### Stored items
-- ==== Sys2Proof/Machine/BusEvents.lean ====
section
/-! DEFINITION. The events of the bus master: the grant and its removal (R133, R135, R180), and the ends of its
transfers (R77, R81, R132, R136 to R142, R144, R148). At the end of a value its owner is told first and the choice
point or the release follows at the same event (R134, R136). -/

namespace Sys2Proof.Machine

/-! ### Grant -/

/-- R133: the grant is taken: OWNER, tenure count 0, and the first choice of value. -/
def takeGrant (s : State) : State :=
  choicePoint { s with bus := { s.bus with state := .owner, tenureCount := 0, grantRemoved := false } }

/-- R133, R135, R149: a grant is used in REQUESTING and released at once in IDLE; RST asserted answers none. -/
def bgntBody (s : State) : State :=
  if s.rst then s
  else
    match s.bus.state with
    | .requesting => takeGrant s
    | .idle => s
    | .owner => s

/-- BGNT (R133). -/
def execBgnt (s : State) : Host.Outcome State Fault Refusal := .next (bgntBody s)

/-- R180: the removal is remembered until the release; an OWNER with no value under way is at a choice point. -/
def bgntRemovedBody (s : State) : State :=
  match s.bus.state with
  | .owner =>
    if s.bus.underWay.isSome then { s with bus := { s.bus with grantRemoved := true } } else releaseBus s
  | .idle => s
  | .requesting => s

/-- BGNT_REMOVED (R180). -/
def execBgntRemoved (s : State) : Host.Outcome State Fault Refusal := .next (bgntRemovedBody s)

/-! ### Transfers -/

/-- The value under way, when it is of the kind. -/
def valueOf (s : State) (k : ValueKind) : Option UnderWay :=
  match s.bus.underWay with
  | some u => if u.kind = k then some u else none
  | none => none

/-- The transfer in progress is the value's last (R132). -/
def lastTransfer (u : UnderWay) : Bool := decide (u.size ≤ u.ended + 1)

/-- The value read, when its last word has arrived (R132). -/
def readValue (u : UnderWay) (data : Word) : Value :=
  match u.lowRead with
  | some lo => .wide data lo
  | none => .narrow data

/-- The address of the transfer in progress: the high half is at the address plus 4 (R132, R137, R138). -/
def transferAddress (u : UnderWay) : Word := u.addr + BitVec.ofNat 32 (4 * u.ended)

/-- The low word a read holds after its low half: nothing for a write, and nothing for a DROPPED value (R144). -/
def heldLow (u : UnderWay) (data : Word) : Option Word :=
  match u.kind with
  | .demandRead => some data
  | .prefetchRead => some data
  | .resultWrite => none
  | .dropped => none

/-- R132, R134: the low half has ended with ACK and the high-half transfer begins. -/
def beginHighHalf (u : UnderWay) (data : Word) (s : State) : State :=
  { s with
    bus :=
      { s.bus with
        tenureCount := s.bus.tenureCount + 1
        underWay := some { u with ended := 1, lowRead := heldLow u data } } }

/-- W_LOW_HALF_END (R132). -/
def execWLowHalfEnd (data : Word) (s : State) : Host.Outcome State Fault Refusal :=
  match s.bus.underWay with
  | some u => if lastTransfer u then .fault .noSuchEvent else .next (beginHighHalf u data s)
  | none => .fault .noSuchEvent

/-- R174, R189: the end of a value while ENGINE_RESET is pending is the completion of the reset; the outcome is
discarded. -/
def quietReset (s : State) : State := completeReset (endValue s)

/-! ### Demand read -/

/-- R137: a demand read that ends with ACK lets prefetch go on. -/
def resumePrefetch (b : BusMaster) : BusMaster :=
  { b with prefetch := b.prefetch.map fun pf => { pf with stopped := false } }

/-- R77, R84, R85: the boundary of a demand read that succeeded. -/
def demandAcked (r : RunningJob) (v : Value) (s : State) : State :=
  if r.abortMark then endRunning r .aborted none s
  else if yieldRaised s r then suspend r none s
  else setEngine .setup { r with arg := some v } s

/-- R77, R84: the boundary of a demand read that failed. -/
def demandFailed (r : RunningJob) (addr : Word) (s : State) : State :=
  if r.abortMark then endRunning r .aborted none s
  else endRunning r .busError (some { addr := addr, dir := .read }) s

/-- The end of a demand read of the job in FETCH, with no reset pending. -/
def demandEnd (r : RunningJob) (u : UnderWay) (outcome : ReadEnd) (s : State) : State :=
  match outcome with
  | .ack data => choicePoint (demandAcked r (readValue u data) { s with bus := resumePrefetch (endValue s).bus })
  | .berr => releaseBus (demandFailed r (transferAddress u) (endValue s))

/-- A read transfer may end so: ACK only on the value's last transfer. -/
def readEndPossible (u : UnderWay) : ReadEnd → Bool
  | .ack _ => lastTransfer u
  | .berr => true

/-- DEMAND_READ_END (R77, R136, R137, R148). -/
def execDemandReadEnd (outcome : ReadEnd) (s : State) : Host.Outcome State Fault Refusal :=
  match valueOf s .demandRead with
  | none => .fault .noSuchEvent
  | some u =>
    if readEndPossible u outcome then
      if s.cmd.pending then .next (quietReset s)
      else
        match s.engine.state, s.engine.running with
        | .fetch, some r => .next (demandEnd r u outcome s)
        | _, _ => .fault .noSuchEvent
    else .fault .noSuchEvent

/-! ### Result write -/

/-- R81: the element is counted and ends. -/
def countElement (r : RunningJob) : RunningJob :=
  clearElement { r with job := { r.job with done := r.job.done + 1 } }

/-- R81: the next element. -/
def nextElement (r : RunningJob) : RunningJob := { r with job := { r.job with index := r.job.index + 1 } }

/-- R81: the boundary of a result write that succeeded, after the count. -/
def writeAcked (r : RunningJob) (s : State) : State :=
  if r.abortMark then endRunning r .aborted none s
  else if elementCount r.job.desc ≤ r.job.index + 1 then endRunning r (finalStatus r.job) none s
  else if yieldRaised s r then suspend (nextElement r) none s
  else enterFetch (nextElement r) s

/-- R81: the boundary of a result write that failed. -/
def writeFailed (r : RunningJob) (addr : Word) (s : State) : State :=
  if r.abortMark then endRunning r .aborted none s
  else endRunning r .busError (some { addr := addr, dir := .write }) s

/-- The end of a result write of the job in STORE, with no reset pending. -/
def writeEnd (r : RunningJob) (u : UnderWay) (outcome : TransferEnd) (s : State) : State :=
  match outcome with
  | .ack => choicePoint (writeAcked (countElement r) (endValue s))
  | .berr => releaseBus (writeFailed r (transferAddress u) (endValue s))

/-- A transfer may end so: ACK only on the value's last transfer. -/
def transferEndPossible (u : UnderWay) : TransferEnd → Bool
  | .ack => lastTransfer u
  | .berr => true

/-- RESULT_WRITE_END (R81, R136, R138, R148). -/
def execResultWriteEnd (outcome : TransferEnd) (s : State) : Host.Outcome State Fault Refusal :=
  match valueOf s .resultWrite with
  | none => .fault .noSuchEvent
  | some u =>
    if transferEndPossible u outcome then
      if s.cmd.pending then .next (quietReset s)
      else
        match s.engine.state, s.engine.running with
        | .store, some r => .next (writeEnd r u outcome s)
        | _, _ => .fault .noSuchEvent
    else .fault .noSuchEvent

/-! ### Prefetch read -/

/-- The entry whose read is under way (R139). -/
def inFlightEntry (b : BusMaster) : Option PrefetchEntry := b.buffer.find? fun e => e.value.isNone

/-- R141: the entry becomes READY. -/
def readyEntry (v : Value) (b : BusMaster) : BusMaster :=
  { b with buffer := b.buffer.map fun e => if e.value.isNone then { e with value := some v } else e }

/-- R142: the entry is dropped, prefetch stops, p becomes its element. -/
def failEntry (q : Nat) (b : BusMaster) : BusMaster :=
  { b with
    buffer := b.buffer.filter fun e => e.value.isSome
    prefetch := b.prefetch.map fun _ => { p := q, stopped := true } }

/-- R75, R141, R142: an engine in FETCH that waits for an entry looks into the buffer again. -/
def wakeFetch (s : State) : State :=
  match s.engine.state, s.engine.running with
  | .fetch, some r => if s.bus.waitingRead.isSome then s else enterFetch r s
  | _, _ => s

/-- R141: the entry becomes READY, a waiting engine takes it, and the choice point follows. -/
def prefetchEnd (u : UnderWay) (data : Word) (s : State) : State :=
  choicePoint (wakeFetch { s with bus := readyEntry (readValue u data) (endValue s).bus })

/-- R142: the entry is dropped, prefetch stops, a waiting engine requests a demand read, and the tenure ends. -/
def prefetchFailed (q : Nat) (s : State) : State :=
  releaseBus (wakeFetch { s with bus := failEntry q (endValue s).bus })

/-- PREFETCH_READ_END (R141, R148). -/
def execPrefetchReadEnd (data : Word) (s : State) : Host.Outcome State Fault Refusal :=
  match valueOf s .prefetchRead with
  | none => .fault .noSuchEvent
  | some u =>
    if lastTransfer u then
      if s.cmd.pending then .next (quietReset s) else .next (prefetchEnd u data s)
    else .fault .noSuchEvent

/-- PREFETCH_READ_FAILURE (R142, R148). -/
def execPrefetchReadFailure (s : State) : Host.Outcome State Fault Refusal :=
  match valueOf s .prefetchRead, inFlightEntry s.bus with
  | some _, some e => if s.cmd.pending then .next (quietReset s) else .next (prefetchFailed e.element s)
  | _, _ => .fault .noSuchEvent

/-! ### Dropped value -/

/-- R136, R144: a DROPPED value ends; its data is dropped and its BERR is not reported. -/
def droppedEnd (outcome : TransferEnd) (s : State) : State :=
  match outcome with
  | .ack => choicePoint (endValue s)
  | .berr => releaseBus (endValue s)

/-- DROPPED_VALUE_END (R144, R174, R189). -/
def execDroppedValueEnd (outcome : TransferEnd) (s : State) : Host.Outcome State Fault Refusal :=
  match valueOf s .dropped with
  | none => .fault .noSuchEvent
  | some u =>
    if transferEndPossible u outcome then
      if s.cmd.pending then .next (quietReset s) else .next (droppedEnd outcome s)
    else .fault .noSuchEvent

end Sys2Proof.Machine
end

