-- ==== Sys2Proof/Machine/Step.lean ====
section
/-! DEFINITION. One step: the command at the front of the queue is taken. -/

namespace Sys2Proof.Machine

/-- Take the command at the front of the queue and run it with the queue's rest; an empty queue idles (log 2). -/
def step (s : State) : Host.Outcome State Fault Refusal :=
  match s.pending with
  | [] => .next s
  | c :: rest => exec c { s with pending := rest }

/-- The state with the command a word spells at the front of its queue; unchanged where the word spells none. -/
def State.withFetchWord (s : State) (nbits w : Nat) : State :=
  match decodeTableWord nbits w with
  | some c => { s with pending := c :: s.pending }
  | none => s

end Sys2Proof.Machine
end

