/-- ABORT by the place of the tag. A waiting job is ended where it waits, its record posted. The running job is ended at
once at the standing boundary, and marked with an operation or transfer of its own in flight; a mark that is set already
stays set. -/
def Obligations.AbortOutcomes : Prop :=
  ∀ s : State, commandTaken s →
    let tag := s.cmd.args[0].toNat
    let answers := fun (result : CmdResult) (t : State) => exec .abort s = .next (recorded 0x08#8 result t)
    (48 ≤ tag → answers .badArgument s) ∧
    (tag < 48 →
      (placeOf s tag = .free → answers .unknownTag s) ∧
      (∀ r, placeOf s tag = .finished r → answers .tooLate s) ∧
      (∀ l j, placeOf s tag = .queued l j →
        answers .aborted
          (reactToSources
            (postJob j .aborted none none
              { s with
                intake :=
                  { s.intake with
                    queues :=
                      s.intake.queues.set l ((queueOf s l).eraseP fun k => decide (k.tag = j.tag)) } }))) ∧
      (∀ l x, placeOf s tag = .suspended l x →
        answers .aborted (reactToSources (postJob x.job .aborted none none (setSlot l none s)))) ∧
      (∀ h, placeOf s tag = .held h →
        answers .aborted (reactToSources (postJob h.job .aborted none none { s with hold := none }))) ∧
      (∀ r, placeOf s tag = .running r → Lawful s →
        (s.engine.state = .fetch → demandUnderWay s = false →
          answers .aborted (reactToSources (endRunning r .aborted none s))) ∧
        (s.engine.state ≠ .fetch ∨ demandUnderWay s = true →
          answers .abortPending
            { s with engine := { s.engine with running := some { r with abortMark := true } } })))

/-- FLUSH_LEVEL ends every live job of the level but a running one with an operation or transfer in flight, which it
marks: the records posted in their order, each curve's count lowered by its ended jobs, a RETIRING curve without a job
emptied, the level's places empty, and the report in the query registers. A running job of another level, the other
slots and queues are as they were, but for the yield request set afresh. -/
def Obligations.FlushLevelEndsTheLevel : Prop :=
  ∀ s : State, commandTaken s →
    (4 ≤ s.cmd.args[0].toNat → exec .flushLevel s = .next (recorded 0x09#8 .badArgument s)) ∧
    ∀ l : Fin 4, s.cmd.args[0].toNat = l.val →
      let running := s.engine.running.toList.filter fun r => decide (r.job.level = l)
      let atOnce := decide (s.engine.state = .fetch) && !demandUnderWay s
      let endedRunning := if atOnce then running else []
      let waiting :=
        (slotOf s l).toList.map (·.job) ++
          (s.hold.toList.map (·.job)).filter (fun j => decide (j.level = l)) ++ queueOf s l
      let ended := endedRunning.map (·.job) ++ waiting
      let marked := !atOnce && !running.isEmpty
      let record := fun (job : Job) (result : Option Value) =>
        ({ tag := job.tag, level := job.level, kind := descKind job.desc, status := .aborted, cookie := job.desc.cookie,
           curve := job.desc.curve, generation := (curveEntry s job.desc.curve).generation, done := job.done,
           excCount := job.excCount, first := if job.excCount = 0 then none else job.first, result := result,
           busErr := none } : Record)
      let fewer := fun (c : Fin 32) => ended.countP fun j => decide (j.desc.curve = c)
      let empties := fun (c : Fin 32) =>
        (curveEntry s c).state = .retiring ∧ 0 < fewer c ∧ (curveEntry s c).refCount ≤ fewer c
      ∃ (curves : Vector CurveEntry 32) (free : List Nat),
        (∀ c : Fin 32,
          (empties c →
            curves[c] = { curveEntry s c with state := .empty, header := none, refCount := 0, blocks := [] }) ∧
          (¬empties c →
            curves[c] = { curveEntry s c with refCount := (curveEntry s c).refCount - fewer c })) ∧
        (∀ b, b ∈ free ↔ b ∈ s.store.free ∨ ∃ c, empties c ∧ b ∈ (curveEntry s c).blocks) ∧
        (s.store.free.Pairwise (· < ·) → free.Pairwise (· < ·)) ∧
        let flushed : State :=
          { setSlot l none s with
            curves := curves
            store := { s.store with free := free }
            intake := { s.intake with queues := s.intake.queues.set l [] }
            hold := s.hold.filter fun h => decide (h.job.level ≠ l)
            engine :=
              if endedRunning ≠ [] then { s.engine with state := .idle, running := none }
              else if marked then
                { s.engine with running := s.engine.running.map fun r => { r with abortMark := true } }
              else s.engine
            bus := if endedRunning ≠ [] then discardJobWork s.bus else s.bus
            completion :=
              { s.completion with
                records :=
                  s.completion.records ++
                    endedRunning.map (fun r =>
                      record r.job (if descKind r.job.desc = .single ∧ r.job.done = 1 then r.result else none)) ++
                    waiting.map (fun j => record j none)
                events :=
                  if ended.any (·.desc.notify) then s.completion.events ||| 0x01#7 else s.completion.events } }
        exec .flushLevel s = .next
          { reactToSources flushed with
            answer := .ack
            cmd :=
              { s.cmd with
                lastCommand := some 0x09#8
                lastResult := .done
                query := #v[BitVec.ofNat 32 (ended.length % 16 + if marked then 256 else 0), 0, 0, 0] } }

/-! ### Engine reset -/

/-- ENGINE_RESET taken: FROZEN, the bus master's work discarded, and completed at the same event when no value is under
way; a value under way is carried on, a prefetch read as DROPPED, and the reset is PENDING. The list of operations cut
off from their job is the model's own (log 8). -/
def Obligations.EngineResetTaken : Prop :=
  ∀ s : State, commandTaken s →
    let taken : State :=
      { s with
        answer := .ack
        cmd := { s.cmd with pending := true, lastCommand := some 0x0A#8, lastResult := .none }
        engine :=
          { s.engine with
            state := .frozen
            abandoned :=
              s.engine.abandoned ++
                match s.engine.state, s.engine.running with
                | .setup, some _ => [.setup]
                | .terms, some _ => [.terms]
                | .store, some r => if r.result = none then [.conversion] else []
                | _, _ => [] } }
    (s.bus.underWay = none → exec .engineReset s = .next (resetDone taken)) ∧
    (∀ u, s.bus.underWay = some u → s.bus.state = .owner →
      exec .engineReset s = .next
        { taken with
          bus :=
            { s.bus with
              underWay :=
                some (if u.kind = .prefetchRead then { u with kind := .dropped, lowRead := none } else u)
              waitingWrite := none, waitingRead := none, buffer := [], prefetch := none } })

### What you should do
Could you repeat exactly the lines above from the line with "let record := fun" up to and including the line with "(empties c →", and only those?

### Answer section
      let record := fun (job : Job) (result : Option Value) =>
        ({ tag := job.tag, level := job.level, kind := descKind job.desc, status := .aborted, cookie := job.desc.cookie,
           curve := job.desc.curve, generation := (curveEntry s job.desc.curve).generation, done := job.done,
           excCount := job.excCount, first := if job.excCount = 0 then none else job.first, result := result,
           busErr := none } : Record)
      let fewer := fun (c : Fin 32) => ended.countP fun j => decide (j.desc.curve = c)
      let empties := fun (c : Fin 32) =>
        (curveEntry s c).state = .retiring ∧ 0 < fewer c ∧ (curveEntry s c).refCount ≤ fewer c
      ∃ (curves : Vector CurveEntry 32) (free : List Nat),
        (∀ c : Fin 32,
          (empties c →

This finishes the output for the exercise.